Your goal: Filter this material down to the lines that hold "more", copying each one.

Exercise materials:
/-- The family's laws, for any element. -/
theorem statement_of_instr : ∀ i, Statement i
  | .stored b => stored b | .fixed b => fixed b | .dynamic b => dynamic b | .reserved b => reserved b
  | .storedHdr len nlen => storedHdr len nlen | .storedByte b => storedByte b
  | .dynHdr hlit hdist hclen lens => dynHdr hlit hdist hclen lens | .clLen v => clLen v | .clRep16 e => clRep16 e
  | .clZero17 e => clZero17 e | .clZero18 e => clZero18 e | .lit b => lit b | .eob => eob | .len257 => len257
  | .len258 => len258 | .len259 => len259 | .len260 => len260 | .len261 => len261 | .len262 => len262 | .len263 => len263
  | .len264 => len264 | .len265 e => len265 e | .len266 e => len266 e | .len267 e => len267 e | .len268 e => len268 e
  | .len269 e => len269 e | .len270 e => len270 e | .len271 e => len271 e | .len272 e => len272 e | .len273 e => len273 e
  | .len274 e => len274 e | .len275 e => len275 e | .len276 e => len276 e | .len277 e => len277 e | .len278 e => len278 e
  | .len279 e => len279 e | .len280 e => len280 e | .len281 e => len281 e | .len282 e => len282 e | .len283 e => len283 e
  | .len284 e => len284 e | .len285 => len285 | .llInvalid286 => llInvalid286 | .llInvalid287 => llInvalid287
  | .dist0 => dist0 | .dist1 => dist1 | .dist2 => dist2 | .dist3 => dist3 | .dist4 e => dist4 e | .dist5 e => dist5 e
  | .dist6 e => dist6 e | .dist7 e => dist7 e | .dist8 e => dist8 e | .dist9 e => dist9 e | .dist10 e => dist10 e
  | .dist11 e => dist11 e | .dist12 e => dist12 e | .dist13 e => dist13 e | .dist14 e => dist14 e | .dist15 e => dist15 e
  | .dist16 e => dist16 e | .dist17 e => dist17 e | .dist18 e => dist18 e | .dist19 e => dist19 e | .dist20 e => dist20 e
  | .dist21 e => dist21 e | .dist22 e => dist22 e | .dist23 e => dist23 e | .dist24 e => dist24 e | .dist25 e => dist25 e
  | .dist26 e => dist26 e | .dist27 e => dist27 e | .dist28 e => dist28 e | .dist29 e => dist29 e | .dInvalid30 => dInvalid30
  | .dInvalid31 => dInvalid31

end Laws.Rows

theorem encode_of_symbol {i : Instr} {sym : Nat} (h : i.symbol = some sym) (f : Format) :
    encode f i = Huffman.symBits f.tree sym ++ i.extraBits := by
  cases i
  case stored | fixed | dynamic | reserved | storedHdr | storedByte | dynHdr => cases h
  all_goals simp only [encode, h]

/-- An element of a symbol format has a symbol (R164). -/
theorem exists_symbol {i : Instr} (h : i.kind = .clSymbol ∨ i.kind = .llSymbol ∨ i.kind = .dSymbol) :
    ∃ sym, i.symbol = some sym := by
  cases i
  case stored | fixed | dynamic | reserved | storedHdr | storedByte | dynHdr => simp [Instr.kind] at h
  all_goals exact ⟨_, rfl⟩

/-! ## Decoding what was encoded (R160) -/

/-- The code of a symbol, with any bits behind it, decodes to that symbol (R225, R226). -/
theorem decode_symBits_append {ls : List Nat} {t : Tree} (h : Huffman.build ls = some t) (hl : ∀ l ∈ ls, l ≤ Config.maxBits)
    {sym : Nat} (hsym : sym < ls.length) (h0 : ls[sym] ≠ 0) (rest : Bits) :
    Huffman.decode t (Huffman.symBits t sym ++ rest) = some (sym, (Huffman.symBits t sym).length) := by
  obtain ⟨c, hc, rfl, -⟩ := Huffman.exists_mem_of_length h hl hsym h0
  rw [Huffman.symBits_of_mem h hl hc, Huffman.codeBits_length]
  by_cases hone : Huffman.nsym t = 1
  · obtain ⟨d, hd⟩ := List.length_eq_one_iff.mp hone
    obtain rfl : c = d := by rwa [hd, List.mem_singleton] at hc
    exact Huffman.decode_degenerate hd (by simp)
  · exact (Huffman.decode_eq_some_iff h hl hone _ _ _).mpr ⟨c, hc, rfl, rfl, List.prefix_append _ _⟩

/-- A symbol's element is its code and then its extra field. -/
theorem decodeSymbol_append {t : Tree} {row : Nat → Bits → Instr} {i : Instr} {sym : Nat} {code rest : Bits}
    (hcode : ∀ more, Huffman.decode t (code ++ more) = some (sym, code.length))
    (hrow : row sym (i.extraBits ++ rest) = i) :
    decodeSymbol t row (code ++ i.extraBits ++ rest) = some (i, (code ++ i.extraBits).length) := by
  rw [decodeSymbol, List.append_assoc, hcode]
  simp only [List.drop_left, hrow, List.length_append]

/-- The four rows of a block header by their key (R151). -/
theorem exists_blockRow {i : Instr} (h : i.kind = .blockHdr) :
    ∃ btype final, i = blockRow btype final ∧ ∀ f, encode f i = final :: fieldBits btype := by
  cases i
  case stored b => exact ⟨0#2, b, rfl, fun _ => rfl⟩
  case fixed b => exact ⟨1#2, b, rfl, fun _ => rfl⟩
  case dynamic b => exact ⟨2#2, b, rfl, fun _ => rfl⟩
  case reserved b => exact ⟨3#2, b, rfl, fun _ => rfl⟩
  all_goals cases h

theorem decodeRaw_storedHdr_append (p : Bits) (len nlen : BitVec 16) (rest : Bits) :
    decodeRaw (.storedHdr p.length) (p ++ fieldBits len ++ fieldBits nlen ++ rest) =
      some (.storedHdr len nlen, (p ++ fieldBits len ++ fieldBits nlen).length) := by
  simp only [decodeRaw, storedHdrElem, ← List.drop_drop, List.append_assoc, List.drop_left, drop_fieldBits_append,
    getField_fieldBits, List.length_append, fieldBits_length]

theorem decodeRaw_dynHdr_append {hlit hdist : BitVec 5} {hclen : BitVec 4} {lens : List (BitVec 3)}
    (h : lens.length = hclen.toNat + 4) (rest : Bits) :
    decodeRaw .dynHdr (fieldBits hlit ++ fieldBits hdist ++ fieldBits hclen ++ lens.flatMap fieldBits ++ rest) =
      some (.dynHdr hlit hdist hclen lens,
        (fieldBits hlit ++ fieldBits hdist ++ fieldBits hclen ++ lens.flatMap fieldBits).length) := by
  set bits := fieldBits hlit ++ fieldBits hdist ++ fieldBits hclen ++ lens.flatMap fieldBits ++ rest with hbits
  have h5 : bits.drop 5 = fieldBits hdist ++ fieldBits hclen ++ lens.flatMap fieldBits ++ rest := by
    simp only [hbits, List.append_assoc, drop_fieldBits_append]
  have h10 : bits.drop 10 = fieldBits hclen ++ lens.flatMap fieldBits ++ rest := by
    rw [show bits.drop 10 = (bits.drop 5).drop 5 by rw [List.drop_drop], h5]
    simp only [List.append_assoc, drop_fieldBits_append]
  have h14 : bits.drop 14 = lens.flatMap fieldBits ++ rest := by
    rw [show bits.drop 14 = (bits.drop 10).drop 4 by rw [List.drop_drop], h10]
    simp only [List.append_assoc, drop_fieldBits_append]
  have hcount : clCount bits = lens.length := by
    rw [clCount, h10, List.append_assoc, getField_fieldBits, h]
  rw [decodeRaw, dynHdrElem, hcount, h5, h10, h14, getFields3_flatMap_append]
  simp only [hbits, List.append_assoc, getField_fieldBits, List.length_append, fieldBits_length, flatMap_fieldBits_length]
  congr 2
  omega

/-- The pad is not looked at (R142, R159). -/
theorem decode_storedHdr_append (p rest : Bits) :
    decode (.storedHdr p.length) (p ++ rest) = if 32 ≤ rest.length then
      .ok (storedHdrElem 0 rest, rest.drop 32) else .error .truncated := by
  simp only [decode, decodeRaw, storedHdrElem, ← List.drop_drop, List.drop_left, List.length_append,
    Nat.add_le_add_iff_left]
  rfl

/-- Settles O2: each format's fields are read where they were written; a symbol's code is found since no code begins another. -/
theorem decodeOfEncode : Obligations.DecodeOfEncode := by
  refine ⟨fun f i rest hwf hkind hcode => ?_, fun p p' rest hlen => by
    rw [decode_storedHdr_append, decode_storedHdr_append]⟩
  have hrow := Laws.Rows.statement_of_instr i
  have hsymbol (t : Tree) (ht : f.tree = t) (hk : i.kind = .clSymbol ∨ i.kind = .llSymbol ∨ i.kind = .dSymbol)
      (row : Nat → Bits → Instr) (hrow : ∀ rest, row (i.symbol.getD 0) (i.extraBits ++ rest) = i) :
      decodeSymbol t row (encode f i ++ rest) = some (i, (encode f i).length) := by
    obtain ⟨sym, hsym⟩ := exists_symbol hk
    obtain ⟨ls, hbuild, hl, hlt, h0⟩ := hcode sym hsym
    rw [encode_of_symbol hsym, ht]
    rw [hsym] at hrow
    exact decodeSymbol_append (decode_symBits_append (ht ▸ hbuild) hl hlt h0) (hrow rest)
  refine decode_append_eq_ok ?_
  cases f
  case blockHdr =>
    obtain ⟨btype, final, rfl, hencode⟩ := exists_blockRow hkind.symm
    rw [hencode]
    simp [decodeRaw, blockHdrElem]
  case storedHdr pad =>
    cases i
    case storedHdr len nlen =>
      have hraw := decodeRaw_storedHdr_append (List.replicate pad false) len nlen rest
      rwa [List.length_replicate] at hraw
    all_goals cases hkind
  case storedByte =>
    cases i
    case storedByte b => simp [decodeRaw, encode, storedByteElem]
    all_goals cases hkind
  case dynHdr =>
    cases i
    case dynHdr hlit hdist hclen lens => exact decodeRaw_dynHdr_append (by simpa [Instr.wellFormed] using hwf) rest
    all_goals cases hkind
  case clSymbol t =>
    rw [Laws.Rows.Statement, ← hkind] at hrow
    exact hsymbol t rfl (.inl hkind.symm) clRow hrow
  case llSymbol t =>
    rw [Laws.Rows.Statement, ← hkind] at hrow
    exact hsymbol t rfl (.inr (.inl hkind.symm)) llRow hrow
  case dSymbol t =>
    rw [Laws.Rows.Statement, ← hkind] at hrow
    exact hsymbol t rfl (.inr (.inr hkind.symm)) dRow hrow

/-! ## Encoding what was decoded -/

/-- The row `i` is that of the symbol `sym` in the format `k`, and its extra field is read from the front of `ops`. -/
structure IsRow (k : Kind) (sym : Nat) (ops : Bits) (i : Instr) : Prop where
  kind : i.kind = k
  symbol : i.symbol = some sym
  wellFormed : i.wellFormed = true
  extraBits : i.extraBits.length ≤ ops.length → i.extraBits ++ ops.drop i.extraBits.length = ops

namespace IsRow
variable {k : Kind} {sym : Nat} {ops : Bits} {i : Instr}

theorem ofNoExtra (hextra : i.extraBits = []) (hkind : i.kind = k) (hsym : i.symbol = some sym) (hwf : i.wellFormed = true) :
    IsRow k sym ops i := ⟨hkind, hsym, hwf, fun _ => by rw [hextra]; rfl⟩

theorem ofField {w : Nat} (hextra : i.extraBits = fieldBits (getField w ops)) (hkind : i.kind = k) (hsym : i.symbol = some sym)
    (hwf : i.wellFormed = true) : IsRow k sym ops i :=
  ⟨hkind, hsym, hwf, fun h => by
    rw [hextra, fieldBits_length] at h ⊢
    exact fieldBits_getField_append_drop h⟩

end IsRow

theorem isRow_clRow {sym : Nat} (h : sym < 19) (ops : Bits) : IsRow .clSymbol sym ops (clRow sym ops) := by
  by_cases h15 : sym ≤ 15
  · rw [clRow, if_pos h15]
    exact .ofNoExtra rfl rfl (congrArg some (by rw [BitVec.toNat_ofNat]; omega)) rfl
  · interval_cases sym
    all_goals exact .ofField rfl rfl rfl rfl

theorem llRow_of_lt {sym : Nat} (h : sym < 256) (ops : Bits) : llRow sym ops = .lit (BitVec.ofNat 8 sym) := if_pos h

theorem isRow_llRow {sym : Nat} (h : sym < 288) (ops : Bits) : IsRow .llSymbol sym ops (llRow sym ops) := by
  by_cases hlit : sym < 256
  · rw [llRow_of_lt hlit]
    exact .ofNoExtra rfl rfl (congrArg some (by rw [BitVec.toNat_ofNat]; omega)) rfl
  by_cases hextra : 265 ≤ sym ∧ sym < 285
  · obtain ⟨hlo, hhi⟩ := hextra
    interval_cases sym
    all_goals exact .ofField rfl rfl rfl rfl
  · rcases (by omega : sym < 265 ∨ 285 ≤ sym) with hsym | hsym
    all_goals
      interval_cases sym
      all_goals exact .ofNoExtra rfl rfl rfl rfl

theorem isRow_dRow {sym : Nat} (h : sym < 32) (ops : Bits) : IsRow .dSymbol sym ops (dRow sym ops) := by
  by_cases hextra : 4 ≤ sym ∧ sym < 30
  · obtain ⟨hlo, hhi⟩ := hextra
    interval_cases sym
    all_goals exact .ofField rfl rfl rfl rfl
  · rcases (by omega : sym < 4 ∨ 30 ≤ sym) with hsym | hsym
    all_goals
      interval_cases sym
      all_goals exact .ofNoExtra rfl rfl rfl rfl

/-- In a regular tree the code that is found is the one the encoder writes (R225). -/
theorem symBits_append_drop {ls : List Nat} {t : Tree} (h : Huffman.build ls = some t) (hl : ∀ l ∈ ls, l ≤ Config.maxBits)
    (ht : Huffman.nsym t ≠ 1) {bits : Bits} {sym n : Nat} (hd : Huffman.decode t bits = some (sym, n)) :
    sym < ls.length ∧ Huffman.symBits t sym ++ bits.drop n = bits := by
  obtain ⟨c, hc, rfl, rfl, more, rfl⟩ := (Huffman.decode_eq_some_iff h hl ht _ _ _).mp hd
  rw [Huffman.symBits_of_mem h hl hc, List.drop_left' (Huffman.codeBits_length _ _)]
  exact ⟨Huffman.sym_lt_of_mem h hl hc, rfl⟩

theorem encode_of_decodeSymbol {f : Format} {k : Kind} {row : Nat → Bits → Instr} {i : Instr} {bits : Bits} {n bound : Nat}
    {ls : List Nat} (hrow : ∀ sym < bound, ∀ ops, IsRow k sym ops (row sym ops)) (h : Huffman.build ls = some f.tree)
    (hl : ∀ l ∈ ls, l ≤ Config.maxBits) (ht : Huffman.nsym f.tree ≠ 1) (hbound : ls.length ≤ bound)
    (hd : decodeSymbol f.tree row bits = some (i, n)) (hn : n ≤ bits.length) :
    i.wellFormed = true ∧ i.kind = k ∧ encode f i ++ bits.drop n = bits := by
  unfold decodeSymbol at hd
  rcases hcode : Huffman.decode f.tree bits with _ | ⟨sym, m⟩
  · simp only [hcode, reduceCtorEq] at hd
  simp only [hcode, Option.some.injEq, Prod.mk.injEq] at hd
  obtain ⟨rfl, rfl⟩ := hd
  obtain ⟨hsym, hbits⟩ := symBits_append_drop h hl ht hcode
  obtain ⟨hkind, hsymbol, hwf, hextra⟩ := hrow sym (hsym.trans_le hbound) (bits.drop m)
  refine ⟨hwf, hkind, ?_⟩
  rw [encode_of_symbol hsymbol, List.append_assoc, ← List.drop_drop, hextra (by rw [List.length_drop]; omega), hbits]

theorem blockRow_spec (btype : BitVec 2) (final : Bool) :
    (blockRow btype final).wellFormed = true ∧ (blockRow btype final).kind = .blockHdr ∧
      ∀ f, encode f (blockRow btype final) = final :: fieldBits btype := by
  obtain rfl | rfl | rfl | rfl : btype = 0#2 ∨ btype = 1#2 ∨ btype = 2#2 ∨ btype = 3#2 := by
    revert btype
    decide
  all_goals exact ⟨rfl, rfl, fun _ => rfl⟩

Exercise response:
    (hcode : ∀ more, Huffman.decode t (code ++ more) = some (sym, code.length))
  obtain ⟨c, hc, rfl, rfl, more, rfl⟩ := (Huffman.decode_eq_some_iff h hl ht _ _ _).mp hd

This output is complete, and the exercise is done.